_Problem description_: Check every line of the data and copy the ones where "next" appears.

_Available data_:
/-- Settles O35: the register after the pre-shift is the one that `sh` emitted bits lead to. -/
theorem preShiftStartsTheStreamLater : Obligations.PreShiftStartsTheStreamLater := by
  intro s p sh v m x y hi h0 h1 h2 hlt
  obtain ⟨hsum, hsumInt, -⟩ := count_add hlt
  obtain ⟨-, -, hm⟩ := count_add (Nat.add_comm _ _ ▸ hlt)
  obtain ⟨a, t, ha, htEnded, htTaken⟩ := runs_initGen hi (sh := sh) (x := x) h0 h1 h2 hm rfl
  obtain ⟨b, u, hb, huEnded, huTaken⟩ := runs_initGen hi (sh := 0#32) (x := y) h0 h1 h2 hsumInt rfl
  refine ⟨a, b, t, u, _, _, ha, htEnded, hb, huEnded, htTaken, huTaken, outputBits_length _ _ _ _, ?_⟩
  rw [hsum, outputBits_add, List.drop_left' (outputBits_length _ _ _ _)]
  rfl

end Sys2Proof.Machine

/-! PROOFS. Failures and their absence (60_exceptions.md): what a failing command does and why it fails, which of several
conditions counts, and a GENERATE whose host takes no beat. -/

namespace Sys2Proof.Machine

/-! ### Failing commands -/

/-- The causes of INVALID_ARGUMENT, by command (60_exceptions.md R162). -/
abbrev FailsItsChecks (i : Instr) (s : State) : Prop :=
  (i = .init ∧ (s.larg0 = 0#32 ∨ s.larg2 = 0#32 ∨ s.larg0 = 1#32)) ∨ (i = .reset ∧ s.ready = false) ∨
    (i = .generate ∧ (s.ready = false ∨ s.larg1.toInt < 0))

/-- INIT's check of the order refuses the polynomial 1 and what its first check refuses (41_engine.md R126). -/
theorem init_causes_iff (s : State) :
    (s.larg0 = 0#32 ∨ s.larg2 = 0#32 ∨ hsb s.larg0 = 0) ↔ (s.larg0 = 0#32 ∨ s.larg2 = 0#32 ∨ s.larg0 = 1#32) := by
  by_cases h0 : s.larg0 = 0#32
  · simp [h0]
  · rw [hsb_eq_zero_iff h0]

/-- A command just accepted that fails its checks completes with INVALID_ARGUMENT and does nothing else. -/
theorem exec_of_failsItsChecks {i : Instr} {s : State} (hg : s.begun = false) (h : FailsItsChecks i s) :
    exec i s = .next (complete .invalidArgument s) := by
  rcases h with ⟨rfl, h⟩ | ⟨rfl, hy⟩ | ⟨rfl, h⟩
  · exact execInit_fails hg ((init_causes_iff s).2 h)
  · exact execReset_of_not_ready hy
  · exact execGenerate_fails hg h

/-- The completions of INIT. -/
theorem execInit_completes {s t : State} (hb : s.busy = true) (h : exec .init s = .next t) (ht : t.busy = false) :
    t.code = .ok ∨ (t = complete .invalidArgument s ∧ s.begun = false ∧ FailsItsChecks .init s) := by
  rcases execInit_cases h with ⟨hg, rfl⟩ | ⟨-, -, rfl⟩ | ⟨-, -, rfl⟩
  · rcases startInit_cases s with ⟨he, hcause⟩ | ⟨he, -⟩ <;> rw [he] at ht ⊢
    · exact .inr ⟨rfl, hg, .inl ⟨rfl, (init_causes_iff s).1 hcause⟩⟩
    · simp [hb] at ht
  · exact .inl rfl
  · simp [hb] at ht

/-- The completions of GENERATE. -/
theorem execGenerate_completes {s t : State} (hb : s.busy = true) (h : exec .generate s = .next t) (ht : t.busy = false) :
    t.code = .ok ∨ (t = complete .invalidArgument s ∧ s.begun = false ∧ FailsItsChecks .generate s) := by
  rcases execGenerate_cases h with ⟨hg, rfl⟩ | ⟨-, -, rfl⟩ | ⟨-, -, -, rfl⟩ | ⟨-, -, -, rfl⟩
  · rcases startGenerate_cases s with ⟨he, hcause⟩ | ⟨he, -⟩ <;> rw [he] at ht ⊢
    · exact .inr ⟨rfl, hg, .inr (.inr ⟨rfl, hcause⟩)⟩
    · simp [hb] at ht
  · simp [hb] at ht
  · exact .inl rfl
  · simp [hb] at ht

_Response to the task_:
    exec i s = .next (complete .invalidArgument s) := by
theorem execInit_completes {s t : State} (hb : s.busy = true) (h : exec .init s = .next t) (ht : t.busy = false) :
theorem execGenerate_completes {s t : State} (hb : s.busy = true) (h : exec .generate s = .next t) (ht : t.busy = false) :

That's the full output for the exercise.